→ Instructions for the task: In the material below, find the line containing "def State.now (s" and the line containing "def Queue.job? (q", then reproduce exactly both of them and every line between, and nothing else.

→ Data in this exercise:
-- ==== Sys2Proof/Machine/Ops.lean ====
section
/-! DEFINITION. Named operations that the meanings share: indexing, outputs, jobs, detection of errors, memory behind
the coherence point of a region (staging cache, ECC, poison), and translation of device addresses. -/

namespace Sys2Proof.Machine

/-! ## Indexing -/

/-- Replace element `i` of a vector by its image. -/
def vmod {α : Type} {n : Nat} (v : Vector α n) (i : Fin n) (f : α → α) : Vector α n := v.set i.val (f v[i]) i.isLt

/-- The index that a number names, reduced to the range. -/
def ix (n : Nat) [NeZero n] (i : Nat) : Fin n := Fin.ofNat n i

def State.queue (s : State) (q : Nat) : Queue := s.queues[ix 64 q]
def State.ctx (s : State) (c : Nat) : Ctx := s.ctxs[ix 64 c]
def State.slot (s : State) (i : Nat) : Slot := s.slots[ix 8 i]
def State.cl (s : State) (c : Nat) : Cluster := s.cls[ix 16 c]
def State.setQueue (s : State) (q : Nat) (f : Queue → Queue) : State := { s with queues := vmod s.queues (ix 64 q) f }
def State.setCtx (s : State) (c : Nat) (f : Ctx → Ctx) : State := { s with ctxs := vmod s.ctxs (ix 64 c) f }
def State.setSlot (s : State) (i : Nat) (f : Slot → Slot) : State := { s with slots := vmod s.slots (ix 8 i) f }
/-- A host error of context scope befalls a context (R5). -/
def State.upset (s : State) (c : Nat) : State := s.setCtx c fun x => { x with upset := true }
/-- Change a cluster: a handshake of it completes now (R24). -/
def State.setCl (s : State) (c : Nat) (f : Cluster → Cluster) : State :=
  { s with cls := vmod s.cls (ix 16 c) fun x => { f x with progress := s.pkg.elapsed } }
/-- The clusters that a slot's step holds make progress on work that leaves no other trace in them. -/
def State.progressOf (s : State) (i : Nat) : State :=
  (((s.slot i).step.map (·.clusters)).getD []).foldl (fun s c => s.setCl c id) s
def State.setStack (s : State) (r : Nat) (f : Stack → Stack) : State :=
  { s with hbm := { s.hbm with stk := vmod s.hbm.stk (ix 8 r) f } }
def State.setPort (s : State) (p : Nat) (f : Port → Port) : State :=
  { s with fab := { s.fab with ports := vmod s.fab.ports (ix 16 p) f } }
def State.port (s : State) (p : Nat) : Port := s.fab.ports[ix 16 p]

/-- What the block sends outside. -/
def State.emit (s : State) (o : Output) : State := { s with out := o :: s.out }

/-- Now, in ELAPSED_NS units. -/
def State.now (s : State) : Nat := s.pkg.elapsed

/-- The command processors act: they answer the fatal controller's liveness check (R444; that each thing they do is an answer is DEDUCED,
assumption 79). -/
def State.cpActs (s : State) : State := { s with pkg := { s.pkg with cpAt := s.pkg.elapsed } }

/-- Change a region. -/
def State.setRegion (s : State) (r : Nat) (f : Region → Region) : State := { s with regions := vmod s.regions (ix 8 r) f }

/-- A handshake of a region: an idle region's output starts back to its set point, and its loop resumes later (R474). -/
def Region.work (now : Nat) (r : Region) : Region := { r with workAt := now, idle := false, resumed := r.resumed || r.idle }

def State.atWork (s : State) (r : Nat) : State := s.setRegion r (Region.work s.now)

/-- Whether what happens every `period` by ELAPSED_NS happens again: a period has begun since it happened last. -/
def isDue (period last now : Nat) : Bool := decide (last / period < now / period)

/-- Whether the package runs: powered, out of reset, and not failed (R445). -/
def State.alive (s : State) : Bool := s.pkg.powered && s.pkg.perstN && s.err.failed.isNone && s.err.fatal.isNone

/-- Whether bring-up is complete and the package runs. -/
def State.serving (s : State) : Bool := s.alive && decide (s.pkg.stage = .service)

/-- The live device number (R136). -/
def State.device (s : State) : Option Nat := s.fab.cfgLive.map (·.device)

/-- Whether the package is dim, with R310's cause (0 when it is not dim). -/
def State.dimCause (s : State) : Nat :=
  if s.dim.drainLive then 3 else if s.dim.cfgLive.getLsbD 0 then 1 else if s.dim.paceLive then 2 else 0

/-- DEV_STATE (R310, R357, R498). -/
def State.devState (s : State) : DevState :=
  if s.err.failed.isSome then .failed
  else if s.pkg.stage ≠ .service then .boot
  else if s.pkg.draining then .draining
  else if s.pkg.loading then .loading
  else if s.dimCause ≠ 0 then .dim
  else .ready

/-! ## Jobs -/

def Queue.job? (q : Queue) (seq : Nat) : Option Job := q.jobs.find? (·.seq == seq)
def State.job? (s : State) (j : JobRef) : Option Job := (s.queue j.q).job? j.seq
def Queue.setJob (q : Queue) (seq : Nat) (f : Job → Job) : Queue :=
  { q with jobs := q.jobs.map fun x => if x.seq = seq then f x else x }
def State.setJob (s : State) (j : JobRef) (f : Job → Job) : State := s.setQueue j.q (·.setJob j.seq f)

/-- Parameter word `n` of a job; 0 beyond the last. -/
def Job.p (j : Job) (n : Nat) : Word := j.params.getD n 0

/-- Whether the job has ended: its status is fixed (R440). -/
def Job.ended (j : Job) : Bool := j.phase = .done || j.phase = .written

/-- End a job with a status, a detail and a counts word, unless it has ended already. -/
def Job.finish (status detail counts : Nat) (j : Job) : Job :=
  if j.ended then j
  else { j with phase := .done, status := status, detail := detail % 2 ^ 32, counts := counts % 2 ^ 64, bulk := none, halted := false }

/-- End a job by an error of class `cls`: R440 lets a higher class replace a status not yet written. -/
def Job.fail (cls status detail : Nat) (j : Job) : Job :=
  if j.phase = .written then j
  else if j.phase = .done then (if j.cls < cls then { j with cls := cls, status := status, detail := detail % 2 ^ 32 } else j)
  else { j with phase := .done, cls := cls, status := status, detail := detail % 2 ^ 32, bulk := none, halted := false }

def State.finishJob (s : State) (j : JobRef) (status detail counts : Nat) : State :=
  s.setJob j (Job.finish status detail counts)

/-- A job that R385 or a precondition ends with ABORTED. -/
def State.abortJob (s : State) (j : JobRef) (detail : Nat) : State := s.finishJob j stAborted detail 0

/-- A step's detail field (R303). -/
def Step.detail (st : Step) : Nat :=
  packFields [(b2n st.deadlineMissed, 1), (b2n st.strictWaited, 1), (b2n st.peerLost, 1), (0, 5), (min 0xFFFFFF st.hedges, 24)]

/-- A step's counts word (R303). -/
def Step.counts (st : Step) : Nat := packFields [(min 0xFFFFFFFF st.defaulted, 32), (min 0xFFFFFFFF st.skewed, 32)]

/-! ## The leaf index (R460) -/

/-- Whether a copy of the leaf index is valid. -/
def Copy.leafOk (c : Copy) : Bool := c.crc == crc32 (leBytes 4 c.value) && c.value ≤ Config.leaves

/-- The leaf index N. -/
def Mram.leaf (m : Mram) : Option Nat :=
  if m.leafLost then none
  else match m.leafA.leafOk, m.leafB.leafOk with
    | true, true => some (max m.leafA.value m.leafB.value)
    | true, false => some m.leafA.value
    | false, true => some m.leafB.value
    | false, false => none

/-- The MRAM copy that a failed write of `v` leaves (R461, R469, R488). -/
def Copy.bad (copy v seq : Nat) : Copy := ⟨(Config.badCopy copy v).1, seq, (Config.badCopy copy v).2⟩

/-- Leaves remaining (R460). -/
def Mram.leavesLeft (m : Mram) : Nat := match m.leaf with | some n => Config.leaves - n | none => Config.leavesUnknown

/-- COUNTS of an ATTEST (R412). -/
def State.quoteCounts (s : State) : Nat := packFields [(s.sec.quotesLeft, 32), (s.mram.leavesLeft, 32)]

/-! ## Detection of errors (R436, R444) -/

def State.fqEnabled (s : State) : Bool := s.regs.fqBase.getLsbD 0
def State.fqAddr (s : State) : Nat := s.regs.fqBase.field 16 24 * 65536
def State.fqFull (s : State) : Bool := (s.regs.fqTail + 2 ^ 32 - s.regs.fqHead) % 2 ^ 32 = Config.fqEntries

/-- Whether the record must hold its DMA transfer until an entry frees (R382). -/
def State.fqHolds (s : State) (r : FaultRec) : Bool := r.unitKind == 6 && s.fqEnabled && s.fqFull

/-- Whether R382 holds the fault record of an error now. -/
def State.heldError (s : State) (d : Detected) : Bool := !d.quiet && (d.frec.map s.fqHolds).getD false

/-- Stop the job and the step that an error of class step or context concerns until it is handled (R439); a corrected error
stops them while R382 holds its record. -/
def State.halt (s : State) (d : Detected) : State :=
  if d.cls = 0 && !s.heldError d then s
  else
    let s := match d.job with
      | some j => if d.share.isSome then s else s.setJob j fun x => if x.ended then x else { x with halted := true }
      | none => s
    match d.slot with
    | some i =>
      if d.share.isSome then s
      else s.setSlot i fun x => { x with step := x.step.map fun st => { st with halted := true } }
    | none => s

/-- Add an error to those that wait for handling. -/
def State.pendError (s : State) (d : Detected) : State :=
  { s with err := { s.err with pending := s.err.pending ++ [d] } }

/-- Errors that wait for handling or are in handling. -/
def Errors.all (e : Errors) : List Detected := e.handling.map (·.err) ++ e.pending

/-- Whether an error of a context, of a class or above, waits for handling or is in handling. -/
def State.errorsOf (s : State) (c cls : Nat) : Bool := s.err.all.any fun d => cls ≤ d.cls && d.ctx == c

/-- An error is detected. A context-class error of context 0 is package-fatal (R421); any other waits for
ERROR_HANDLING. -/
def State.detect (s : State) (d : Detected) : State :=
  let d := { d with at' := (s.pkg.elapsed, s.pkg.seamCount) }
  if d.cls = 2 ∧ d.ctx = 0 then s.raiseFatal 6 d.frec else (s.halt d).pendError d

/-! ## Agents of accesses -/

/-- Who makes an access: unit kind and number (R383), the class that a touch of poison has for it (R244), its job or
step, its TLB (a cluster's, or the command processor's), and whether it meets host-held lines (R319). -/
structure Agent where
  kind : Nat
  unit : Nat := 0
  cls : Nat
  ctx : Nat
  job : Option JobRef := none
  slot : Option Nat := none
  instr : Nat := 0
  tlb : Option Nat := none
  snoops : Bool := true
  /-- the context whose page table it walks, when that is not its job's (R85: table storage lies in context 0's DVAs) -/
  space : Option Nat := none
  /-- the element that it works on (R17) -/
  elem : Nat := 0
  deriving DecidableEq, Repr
* * *
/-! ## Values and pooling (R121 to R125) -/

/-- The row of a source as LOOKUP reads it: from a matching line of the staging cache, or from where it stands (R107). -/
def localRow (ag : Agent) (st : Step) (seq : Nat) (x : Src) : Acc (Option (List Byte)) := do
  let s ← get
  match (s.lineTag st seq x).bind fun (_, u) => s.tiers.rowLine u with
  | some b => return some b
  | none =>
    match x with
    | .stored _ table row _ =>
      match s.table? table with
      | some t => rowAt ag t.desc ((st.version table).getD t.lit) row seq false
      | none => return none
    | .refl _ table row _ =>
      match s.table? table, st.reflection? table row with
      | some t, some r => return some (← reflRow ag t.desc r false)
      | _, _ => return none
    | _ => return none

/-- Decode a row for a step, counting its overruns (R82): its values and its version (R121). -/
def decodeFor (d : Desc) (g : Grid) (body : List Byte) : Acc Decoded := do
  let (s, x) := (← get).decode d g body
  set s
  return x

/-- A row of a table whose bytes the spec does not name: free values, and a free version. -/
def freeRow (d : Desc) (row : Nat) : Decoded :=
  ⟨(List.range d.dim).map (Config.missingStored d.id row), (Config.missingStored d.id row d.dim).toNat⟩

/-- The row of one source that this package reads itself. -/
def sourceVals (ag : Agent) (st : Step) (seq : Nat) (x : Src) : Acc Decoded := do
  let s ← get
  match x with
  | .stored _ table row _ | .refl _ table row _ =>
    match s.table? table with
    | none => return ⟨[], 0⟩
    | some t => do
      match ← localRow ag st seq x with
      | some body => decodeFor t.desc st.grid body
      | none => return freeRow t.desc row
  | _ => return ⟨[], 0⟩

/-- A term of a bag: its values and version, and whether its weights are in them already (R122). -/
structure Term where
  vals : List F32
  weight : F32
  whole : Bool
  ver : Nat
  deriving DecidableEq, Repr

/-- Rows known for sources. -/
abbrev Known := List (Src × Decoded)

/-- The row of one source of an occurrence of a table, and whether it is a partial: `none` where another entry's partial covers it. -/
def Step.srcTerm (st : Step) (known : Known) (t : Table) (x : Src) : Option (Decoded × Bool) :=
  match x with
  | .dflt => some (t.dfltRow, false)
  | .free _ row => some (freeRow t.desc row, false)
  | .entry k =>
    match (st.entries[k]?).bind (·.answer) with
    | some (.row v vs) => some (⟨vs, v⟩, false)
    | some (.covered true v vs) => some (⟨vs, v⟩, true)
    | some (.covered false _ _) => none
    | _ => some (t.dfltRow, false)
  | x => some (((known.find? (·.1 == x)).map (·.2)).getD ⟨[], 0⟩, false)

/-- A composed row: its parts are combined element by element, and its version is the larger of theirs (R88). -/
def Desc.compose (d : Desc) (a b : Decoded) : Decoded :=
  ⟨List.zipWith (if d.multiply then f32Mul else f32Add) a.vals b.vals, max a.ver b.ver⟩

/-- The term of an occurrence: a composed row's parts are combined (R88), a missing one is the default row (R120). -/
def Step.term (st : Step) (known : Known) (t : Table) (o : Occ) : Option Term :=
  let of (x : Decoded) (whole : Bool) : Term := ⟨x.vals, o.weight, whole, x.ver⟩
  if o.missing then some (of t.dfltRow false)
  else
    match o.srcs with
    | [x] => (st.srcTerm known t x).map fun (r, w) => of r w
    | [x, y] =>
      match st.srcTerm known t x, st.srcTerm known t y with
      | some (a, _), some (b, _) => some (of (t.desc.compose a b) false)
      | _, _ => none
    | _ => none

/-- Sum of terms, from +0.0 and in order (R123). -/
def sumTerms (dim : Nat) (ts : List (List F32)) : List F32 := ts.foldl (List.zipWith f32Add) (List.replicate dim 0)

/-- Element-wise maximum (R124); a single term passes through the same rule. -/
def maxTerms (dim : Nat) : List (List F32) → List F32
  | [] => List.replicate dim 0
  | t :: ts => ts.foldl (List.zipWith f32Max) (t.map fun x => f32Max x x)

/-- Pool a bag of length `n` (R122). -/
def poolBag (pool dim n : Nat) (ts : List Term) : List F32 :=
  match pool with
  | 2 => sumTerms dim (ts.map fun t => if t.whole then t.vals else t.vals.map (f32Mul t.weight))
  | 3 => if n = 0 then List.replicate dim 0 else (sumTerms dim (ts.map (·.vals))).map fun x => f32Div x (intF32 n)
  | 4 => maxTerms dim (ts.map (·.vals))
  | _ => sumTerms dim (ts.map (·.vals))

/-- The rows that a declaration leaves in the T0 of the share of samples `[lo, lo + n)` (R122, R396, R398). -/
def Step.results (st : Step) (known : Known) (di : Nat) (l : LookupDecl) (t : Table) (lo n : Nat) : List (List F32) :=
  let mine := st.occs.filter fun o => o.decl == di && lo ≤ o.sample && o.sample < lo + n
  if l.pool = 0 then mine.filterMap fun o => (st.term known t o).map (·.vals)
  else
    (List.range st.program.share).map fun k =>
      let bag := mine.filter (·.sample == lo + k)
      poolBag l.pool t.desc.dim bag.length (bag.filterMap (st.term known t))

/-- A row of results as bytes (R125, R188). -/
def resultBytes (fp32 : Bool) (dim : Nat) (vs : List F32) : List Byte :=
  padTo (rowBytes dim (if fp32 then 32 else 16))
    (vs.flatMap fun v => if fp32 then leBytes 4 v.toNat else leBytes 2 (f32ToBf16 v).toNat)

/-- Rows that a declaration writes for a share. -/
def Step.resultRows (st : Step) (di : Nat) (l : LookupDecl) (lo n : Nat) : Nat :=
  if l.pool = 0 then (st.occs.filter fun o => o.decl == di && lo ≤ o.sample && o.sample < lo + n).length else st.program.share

→ Exercise solution:
def State.now (s : State) : Nat := s.pkg.elapsed

/-- The command processors act: they answer the fatal controller's liveness check (R444; that each thing they do is an answer is DEDUCED,
assumption 79). -/
def State.cpActs (s : State) : State := { s with pkg := { s.pkg with cpAt := s.pkg.elapsed } }

/-- Change a region. -/
def State.setRegion (s : State) (r : Nat) (f : Region → Region) : State := { s with regions := vmod s.regions (ix 8 r) f }

/-- A handshake of a region: an idle region's output starts back to its set point, and its loop resumes later (R474). -/
def Region.work (now : Nat) (r : Region) : Region := { r with workAt := now, idle := false, resumed := r.resumed || r.idle }

def State.atWork (s : State) (r : Nat) : State := s.setRegion r (Region.work s.now)

/-- Whether what happens every `period` by ELAPSED_NS happens again: a period has begun since it happened last. -/
def isDue (period last now : Nat) : Bool := decide (last / period < now / period)

/-- Whether the package runs: powered, out of reset, and not failed (R445). -/
def State.alive (s : State) : Bool := s.pkg.powered && s.pkg.perstN && s.err.failed.isNone && s.err.fatal.isNone

/-- Whether bring-up is complete and the package runs. -/
def State.serving (s : State) : Bool := s.alive && decide (s.pkg.stage = .service)

/-- The live device number (R136). -/
def State.device (s : State) : Option Nat := s.fab.cfgLive.map (·.device)

/-- Whether the package is dim, with R310's cause (0 when it is not dim). -/
def State.dimCause (s : State) : Nat :=
  if s.dim.drainLive then 3 else if s.dim.cfgLive.getLsbD 0 then 1 else if s.dim.paceLive then 2 else 0

/-- DEV_STATE (R310, R357, R498). -/
def State.devState (s : State) : DevState :=
  if s.err.failed.isSome then .failed
  else if s.pkg.stage ≠ .service then .boot
  else if s.pkg.draining then .draining
  else if s.pkg.loading then .loading
  else if s.dimCause ≠ 0 then .dim
  else .ready

/-! ## Jobs -/

def Queue.job? (q : Queue) (seq : Nat) : Option Job := q.jobs.find? (·.seq == seq)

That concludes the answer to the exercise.